Assez d'accord. Après chacun fait ce qu'il veut mais on n'est jamais à l'abri d'un choc, surtout dans un sac. Pour ma part je ne prendrais pas le risque de transporter mon MBA dans une housse qui ne protège pas. A moins que la sac qui contient la housse ne soit lui même rembourré.

---------- Nouveau message ajouté à 19h59 ---------- Le message précédent a été envoyé à 19h58 ----------




David_b a dit:


> Sinon, en ultra fin, y a ça (pas testé) : bodyguardz




Testé sur iPad et iPhone, et vraiment *génial* contre les rayures. Par contre pour les chocs, ça ou rien...
Après (là ce n'est qu'une supposition), est ce que ça ne gène pas le refroidissement ?


----------



## surfman06 (8 Février 2011)

Je ne pense pas que le refroidissement, même si cela intervient, change énormément.

Suite au lien de david, pour ceux que ça intéresse pour la déco =>

http://www.tatskinz.com/catalogsearch/result/?q=macbook+air&x=15&y=13



(De mémoire, un des blogs des copains de david avait fait un test de ce genre de protection, à vérifier).


----------



## mistik (8 Février 2011)

David_b a dit:


> Est-ce que ça ne va contre le design même du MBA ? fin et léger ?

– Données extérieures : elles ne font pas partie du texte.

/-! `Block.clearIrq` -/

@[simp] theorem Block.clearIrq_ACC (w : Word) (b : Block) : (Block.clearIrq w b).ACC = b.ACC := rfl
@[simp] theorem Block.clearIrq_IMG (w : Word) (b : Block) : (Block.clearIrq w b).IMG = b.IMG := rfl
@[simp] theorem Block.clearIrq_PARAM (w : Word) (b : Block) : (Block.clearIrq w b).PARAM = b.PARAM := rfl
@[simp] theorem Block.clearIrq_IMG_BASE (w : Word) (b : Block) : (Block.clearIrq w b).IMG_BASE = b.IMG_BASE := rfl
@[simp] theorem Block.clearIrq_IMG_LEN (w : Word) (b : Block) : (Block.clearIrq w b).IMG_LEN = b.IMG_LEN := rfl
@[simp] theorem Block.clearIrq_LINE_LEN (w : Word) (b : Block) : (Block.clearIrq w b).LINE_LEN = b.LINE_LEN := rfl
@[simp] theorem Block.clearIrq_PAGE_LOG2 (w : Word) (b : Block) : (Block.clearIrq w b).PAGE_LOG2 = b.PAGE_LOG2 := rfl
@[simp] theorem Block.clearIrq_PAGE_EN (w : Word) (b : Block) : (Block.clearIrq w b).PAGE_EN = b.PAGE_EN := rfl
@[simp] theorem Block.clearIrq_OMIT_NULL (w : Word) (b : Block) : (Block.clearIrq w b).OMIT_NULL = b.OMIT_NULL := rfl
@[simp] theorem Block.clearIrq_ENC_ST (w : Word) (b : Block) : (Block.clearIrq w b).ENC_ST = b.ENC_ST := rfl
@[simp] theorem Block.clearIrq_ENC_ERRC (w : Word) (b : Block) : (Block.clearIrq w b).ENC_ERRC = b.ENC_ERRC := rfl
@[simp] theorem Block.clearIrq_ENC_NREC (w : Word) (b : Block) : (Block.clearIrq w b).ENC_NREC = b.ENC_NREC := rfl
@[simp] theorem Block.clearIrq_OUTQ (w : Word) (b : Block) : (Block.clearIrq w b).OUTQ = b.OUTQ := rfl
@[simp] theorem Block.clearIrq_MEMKIND (w : Word) (b : Block) : (Block.clearIrq w b).MEMKIND = b.MEMKIND := rfl
@[simp] theorem Block.clearIrq_VERIFY (w : Word) (b : Block) : (Block.clearIrq w b).VERIFY = b.VERIFY := rfl
@[simp] theorem Block.clearIrq_SIGCHK (w : Word) (b : Block) : (Block.clearIrq w b).SIGCHK = b.SIGCHK := rfl
@[simp] theorem Block.clearIrq_SIG_LEN (w : Word) (b : Block) : (Block.clearIrq w b).SIG_LEN = b.SIG_LEN := rfl
@[simp] theorem Block.clearIrq_DEV_PAGE (w : Word) (b : Block) : (Block.clearIrq w b).DEV_PAGE = b.DEV_PAGE := rfl
@[simp] theorem Block.clearIrq_SES_TIMEOUT (w : Word) (b : Block) : (Block.clearIrq w b).SES_TIMEOUT = b.SES_TIMEOUT := rfl
@[simp] theorem Block.clearIrq_SIG_EXPECT (w : Word) (b : Block) : (Block.clearIrq w b).SIG_EXPECT = b.SIG_EXPECT := rfl
@[simp] theorem Block.clearIrq_PARAM_LEN (w : Word) (b : Block) : (Block.clearIrq w b).PARAM_LEN = b.PARAM_LEN := rfl
@[simp] theorem Block.clearIrq_SES_ST (w : Word) (b : Block) : (Block.clearIrq w b).SES_ST = b.SES_ST := rfl
@[simp] theorem Block.clearIrq_INFLIGHT (w : Word) (b : Block) : (Block.clearIrq w b).INFLIGHT = b.INFLIGHT := rfl
@[simp] theorem Block.clearIrq_Q (w : Word) (b : Block) : (Block.clearIrq w b).Q = b.Q := rfl
@[simp] theorem Block.clearIrq_SEQ_IDX (w : Word) (b : Block) : (Block.clearIrq w b).SEQ_IDX = b.SEQ_IDX := rfl
@[simp] theorem Block.clearIrq_SEQ_LEN (w : Word) (b : Block) : (Block.clearIrq w b).SEQ_LEN = b.SEQ_LEN := rfl
@[simp] theorem Block.clearIrq_RB (w : Word) (b : Block) : (Block.clearIrq w b).RB = b.RB := rfl
@[simp] theorem Block.clearIrq_TMR (w : Word) (b : Block) : (Block.clearIrq w b).TMR = b.TMR := rfl
@[simp] theorem Block.clearIrq_WCUR (w : Word) (b : Block) : (Block.clearIrq w b).WCUR = b.WCUR := rfl
@[simp] theorem Block.clearIrq_WCUR_V (w : Word) (b : Block) : (Block.clearIrq w b).WCUR_V = b.WCUR_V := rfl
@[simp] theorem Block.clearIrq_LINK_CLOSED (w : Word) (b : Block) : (Block.clearIrq w b).LINK_CLOSED = b.LINK_CLOSED := rfl
@[simp] theorem Block.clearIrq_FAIL_REASON (w : Word) (b : Block) : (Block.clearIrq w b).FAIL_REASON = b.FAIL_REASON := rfl
@[simp] theorem Block.clearIrq_FAIL_KIND (w : Word) (b : Block) : (Block.clearIrq w b).FAIL_KIND = b.FAIL_KIND := rfl
@[simp] theorem Block.clearIrq_FAIL_IDX (w : Word) (b : Block) : (Block.clearIrq w b).FAIL_IDX = b.FAIL_IDX := rfl
@[simp] theorem Block.clearIrq_FAIL_ADDR (w : Word) (b : Block) : (Block.clearIrq w b).FAIL_ADDR = b.FAIL_ADDR := rfl
@[simp] theorem Block.clearIrq_FAIL_OFF (w : Word) (b : Block) : (Block.clearIrq w b).FAIL_OFF = b.FAIL_OFF := rfl
@[simp] theorem Block.clearIrq_FAIL_EXP (w : Word) (b : Block) : (Block.clearIrq w b).FAIL_EXP = b.FAIL_EXP := rfl
@[simp] theorem Block.clearIrq_FAIL_ACT (w : Word) (b : Block) : (Block.clearIrq w b).FAIL_ACT = b.FAIL_ACT := rfl
@[simp] theorem Block.clearIrq_SIG_READ (w : Word) (b : Block) : (Block.clearIrq w b).SIG_READ = b.SIG_READ := rfl
@[simp] theorem Block.clearIrq_REPORTS (w : Word) (b : Block) : (Block.clearIrq w b).REPORTS = b.REPORTS := rfl
@[simp] theorem Block.clearIrq_LAST_KIND (w : Word) (b : Block) : (Block.clearIrq w b).LAST_KIND = b.LAST_KIND := rfl
@[simp] theorem Block.clearIrq_LAST_RES (w : Word) (b : Block) : (Block.clearIrq w b).LAST_RES = b.LAST_RES := rfl
@[simp] theorem Block.clearIrq_LAST_IDX (w : Word) (b : Block) : (Block.clearIrq w b).LAST_IDX = b.LAST_IDX := rfl
@[simp] theorem Block.clearIrq_IRQ_STAT (w : Word) (b : Block) : (Block.clearIrq w b).IRQ_STAT = b.IRQ_STAT &&& ~~~(w.extractLsb' 0 8) := rfl
@[simp] theorem Block.clearIrq_IRQ_EN (w : Word) (b : Block) : (Block.clearIrq w b).IRQ_EN = b.IRQ_EN := rfl
@[simp] theorem Block.clearIrq_CMD_ERRC (w : Word) (b : Block) : (Block.clearIrq w b).CMD_ERRC = b.CMD_ERRC := rfl
@[simp] theorem Block.clearIrq_CMD_ERRS (w : Word) (b : Block) : (Block.clearIrq w b).CMD_ERRS = b.CMD_ERRS := rfl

Oui certes, mais ça fait moins "_je suis un Mac donc je vaux cher donc volez-moi, volez-moi, volez-moi ou je m'envole tout seul_"


----------



## doremon35 (21 Février 2011)

J'ai la cool bananas citée plus haut (noir et vert), elle me convient parfaitement: fine avec une poche pour disque dur externe ou ipod MAIS ne protège pas des gros choc, mousse banale et pas épaisse


----------